• _TASK TO COMPLETE_: Go through the entries below and print, exactly, the lines starting at the one with "(s.logRec source die" and ending at the one with "theorem State.meterEgress_dial (s", keeping both ends and no others.

══ MATERIAL TO PROCESS ══

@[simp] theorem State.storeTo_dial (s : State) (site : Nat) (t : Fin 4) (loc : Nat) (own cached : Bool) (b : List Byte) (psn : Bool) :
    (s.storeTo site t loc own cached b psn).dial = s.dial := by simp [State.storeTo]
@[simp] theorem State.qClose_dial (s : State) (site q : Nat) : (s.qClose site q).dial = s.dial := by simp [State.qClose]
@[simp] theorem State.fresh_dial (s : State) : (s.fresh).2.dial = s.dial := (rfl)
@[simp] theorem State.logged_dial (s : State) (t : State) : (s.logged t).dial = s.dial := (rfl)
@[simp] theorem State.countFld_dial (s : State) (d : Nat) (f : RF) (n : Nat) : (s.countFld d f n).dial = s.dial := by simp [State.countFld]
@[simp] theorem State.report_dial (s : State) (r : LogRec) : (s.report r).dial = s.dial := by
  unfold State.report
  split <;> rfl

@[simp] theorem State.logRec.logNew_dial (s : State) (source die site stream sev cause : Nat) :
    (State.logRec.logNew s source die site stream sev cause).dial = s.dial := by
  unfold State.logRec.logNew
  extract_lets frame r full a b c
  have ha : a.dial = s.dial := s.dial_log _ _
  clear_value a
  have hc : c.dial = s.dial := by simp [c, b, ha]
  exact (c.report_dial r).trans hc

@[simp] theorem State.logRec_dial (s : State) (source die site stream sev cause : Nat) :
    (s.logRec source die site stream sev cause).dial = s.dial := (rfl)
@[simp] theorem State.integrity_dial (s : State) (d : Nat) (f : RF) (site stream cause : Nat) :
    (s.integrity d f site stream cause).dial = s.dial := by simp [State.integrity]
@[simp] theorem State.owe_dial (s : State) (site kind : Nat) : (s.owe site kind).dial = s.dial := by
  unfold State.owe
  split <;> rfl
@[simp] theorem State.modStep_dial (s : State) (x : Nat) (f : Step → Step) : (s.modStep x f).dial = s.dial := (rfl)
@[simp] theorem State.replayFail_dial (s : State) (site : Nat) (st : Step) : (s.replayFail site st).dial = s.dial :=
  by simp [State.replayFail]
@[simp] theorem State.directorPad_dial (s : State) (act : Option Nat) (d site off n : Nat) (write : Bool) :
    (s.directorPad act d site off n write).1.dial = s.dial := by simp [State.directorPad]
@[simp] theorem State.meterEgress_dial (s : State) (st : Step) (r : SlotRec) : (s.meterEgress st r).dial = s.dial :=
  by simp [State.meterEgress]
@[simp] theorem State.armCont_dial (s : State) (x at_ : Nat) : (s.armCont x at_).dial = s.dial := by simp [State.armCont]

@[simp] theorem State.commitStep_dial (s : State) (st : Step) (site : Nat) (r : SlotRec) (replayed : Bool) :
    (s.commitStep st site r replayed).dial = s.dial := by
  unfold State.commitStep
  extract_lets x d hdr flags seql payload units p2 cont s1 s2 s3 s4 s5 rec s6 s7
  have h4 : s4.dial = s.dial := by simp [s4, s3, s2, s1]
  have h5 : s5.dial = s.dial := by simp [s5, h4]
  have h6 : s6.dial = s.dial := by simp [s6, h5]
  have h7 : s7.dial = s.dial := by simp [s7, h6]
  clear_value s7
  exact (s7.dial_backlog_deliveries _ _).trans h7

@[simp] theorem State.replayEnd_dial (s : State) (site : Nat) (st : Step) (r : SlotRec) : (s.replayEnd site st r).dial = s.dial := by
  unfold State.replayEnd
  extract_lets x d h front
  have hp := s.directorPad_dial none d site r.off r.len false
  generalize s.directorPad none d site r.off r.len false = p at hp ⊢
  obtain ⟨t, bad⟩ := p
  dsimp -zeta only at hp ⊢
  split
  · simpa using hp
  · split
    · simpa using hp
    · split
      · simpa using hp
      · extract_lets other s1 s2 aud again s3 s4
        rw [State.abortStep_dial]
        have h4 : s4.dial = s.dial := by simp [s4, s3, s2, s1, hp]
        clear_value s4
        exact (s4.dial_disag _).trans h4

═══

• _WRITTEN RESPONSE_:
    (s.logRec source die site stream sev cause).dial = s.dial := (rfl)
@[simp] theorem State.integrity_dial (s : State) (d : Nat) (f : RF) (site stream cause : Nat) :
    (s.integrity d f site stream cause).dial = s.dial := by simp [State.integrity]
@[simp] theorem State.owe_dial (s : State) (site kind : Nat) : (s.owe site kind).dial = s.dial := by
  unfold State.owe
  split <;> rfl
@[simp] theorem State.modStep_dial (s : State) (x : Nat) (f : Step → Step) : (s.modStep x f).dial = s.dial := (rfl)
@[simp] theorem State.replayFail_dial (s : State) (site : Nat) (st : Step) : (s.replayFail site st).dial = s.dial :=
  by simp [State.replayFail]
@[simp] theorem State.directorPad_dial (s : State) (act : Option Nat) (d site off n : Nat) (write : Bool) :
    (s.directorPad act d site off n write).1.dial = s.dial := by simp [State.directorPad]
@[simp] theorem State.meterEgress_dial (s : State) (st : Step) (r : SlotRec) : (s.meterEgress st r).dial = s.dial :=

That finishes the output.